■ Requirement
Your answer is to be the count alone: the number of lines in the data below where "immI" appears.

== Segment start ==

-- ==== Sys2Proof/Machine/ControlCore.lean ====
section
/-!
DEFINITION. The control core (R227 to R243): RV32IMC with Zicsr and the extension of R238, its CSRs, its journal, its
faults and checks; the random-number unit's fills (R246 to R250) and the Cuff program lane (R251 to R253).
-/

namespace Sys2Proof.Machine

/-! ## Instructions -/

/-- The integer operations of RV32IM. -/
inductive Alu
  | add | sub | sll | slt | sltu | xor | srl | sra | or | and
  | mul | mulh | mulhsu | mulhu | div | divu | rem | remu
  deriving DecidableEq, Repr

/-- A decoded instruction of the control core. Immediates and offsets are sign-extended where RISC-V says so. -/
inductive CcOp
  | lui (rd : Nat) (v : W32)
  | auipc (rd : Nat) (v : W32)
  | jal (rd : Nat) (off : W32)
  | jalr (rd rs1 : Nat) (off : W32)
  | branch (f3 rs1 rs2 : Nat) (off : W32)
  | load (f3 rd rs1 : Nat) (off : W32)
  | store (f3 rs1 rs2 : Nat) (off : W32)
  | aluI (o : Alu) (rd rs1 : Nat) (v : W32)
  | alu (o : Alu) (rd rs1 rs2 : Nat)
  | fence
  | ebreak
  | csr (f3 rd rs1 num : Nat)
  | xsqPop (rd : Nat)
  | xsel (rs1 : Nat)
  | xtok (rs1 : Nat)
  | xseq (rs1 rs2 : Nat)
  | xcrc (f3 rs1 : Nat)
  | xcrcSand (rs1 : Nat)
  | xrnGo (rs1 : Nat)
  | bad
  deriving DecidableEq, Repr

/-- The low k bits of a number, sign-extended to 32 bits. -/
def sext32 (k x : Nat) : W32 := (BitVec.ofNat k x).signExtend 32

/-- The operation of an OP encoding. -/
def aluOp (f7 f3 : Nat) : Option Alu :=
  match f7, f3 with
  | 0, 0 => some .add | 0x20, 0 => some .sub | 0, 1 => some .sll | 0, 2 => some .slt | 0, 3 => some .sltu
  | 0, 4 => some .xor | 0, 5 => some .srl | 0x20, 5 => some .sra | 0, 6 => some .or | 0, 7 => some .and
  | 1, 0 => some .mul | 1, 1 => some .mulh | 1, 2 => some .mulhsu | 1, 3 => some .mulhu
  | 1, 4 => some .div | 1, 5 => some .divu | 1, 6 => some .rem | 1, 7 => some .remu
  | _, _ => none

/-- An encoding in custom-0 or custom-1 (R238): an unused field must be 0. -/
def decodeExt (custom1 : Bool) (f3 f7 rd rs1 rs2 : Nat) : CcOp :=
  if f7 ≠ 0 then .bad
  else if custom1 then
    if rd ≠ 0 ∨ rs2 ≠ 0 then .bad
    else if f3 ≤ 2 then .xcrc f3 rs1 else if f3 = 3 then .xcrcSand rs1 else if f3 = 4 then .xrnGo rs1 else .bad
  else match f3 with
    | 0 => if rs1 = 0 ∧ rs2 = 0 then .xsqPop rd else .bad
    | 1 => if rd = 0 ∧ rs2 = 0 then .xsel rs1 else .bad
    | 2 => if rd = 0 ∧ rs2 = 0 then .xtok rs1 else .bad
    | 3 => if rd = 0 then .xseq rs1 rs2 else .bad
    | _ => .bad

/-- A 32-bit instruction (R227, R238). -/
def decodeCc32 (w : Nat) : CcOp :=
  let rd := bits w 11 7
  let f3 := bits w 14 12
  let rs1 := bits w 19 15
  let rs2 := bits w 24 20
  let f7 := bits w 31 25
  let immI := sext32 12 (bits w 31 20)
  match bits w 6 0 with
  | 0x37 => .lui rd (BitVec.ofNat 32 (bits w 31 12 * 2 ^ 12))
  | 0x17 => .auipc rd (BitVec.ofNat 32 (bits w 31 12 * 2 ^ 12))
  | 0x6F => .jal rd (sext32 21 (bits w 31 31 * 2 ^ 20 + bits w 19 12 * 2 ^ 12 + bits w 20 20 * 2 ^ 11 + bits w 30 21 * 2))
  | 0x67 => if f3 = 0 then .jalr rd rs1 immI else .bad
  | 0x63 => if f3 = 2 ∨ f3 = 3 then .bad else
      .branch f3 rs1 rs2 (sext32 13 (bits w 31 31 * 2 ^ 12 + bits w 7 7 * 2 ^ 11 + bits w 30 25 * 2 ^ 5 + bits w 11 8 * 2))
  | 0x03 => if f3 = 3 ∨ 5 < f3 then .bad else .load f3 rd rs1 immI
  | 0x23 => if 2 < f3 then .bad else .store f3 rs1 rs2 (sext32 12 (f7 * 2 ^ 5 + rd))
  | 0x13 =>
    if f3 = 1 then (if f7 = 0 then .aluI .sll rd rs1 (BitVec.ofNat 32 rs2) else .bad)
    else if f3 = 5 then
      (if f7 = 0 then .aluI .srl rd rs1 (BitVec.ofNat 32 rs2) else if f7 = 0x20 then .aluI .sra rd rs1 (BitVec.ofNat 32 rs2) else .bad)
    else match aluOp 0 f3 with | some o => .aluI o rd rs1 immI | none => .bad
  | 0x33 => match aluOp f7 f3 with | some o => .alu o rd rs1 rs2 | none => .bad
  | 0x0F => if f3 = 0 then .fence else .bad
  | 0x73 => if f3 = 0 then (if w = 0x00100073 then .ebreak else .bad) else if f3 = 4 then .bad else .csr f3 rd rs1 (bits w 31 20)
  | 0x0B => decodeExt false f3 f7 rd rs1 rs2
  | 0x2B => decodeExt true f3 f7 rd rs1 rs2
  | _ => .bad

== Segment end ==

■ Solution to the problem
4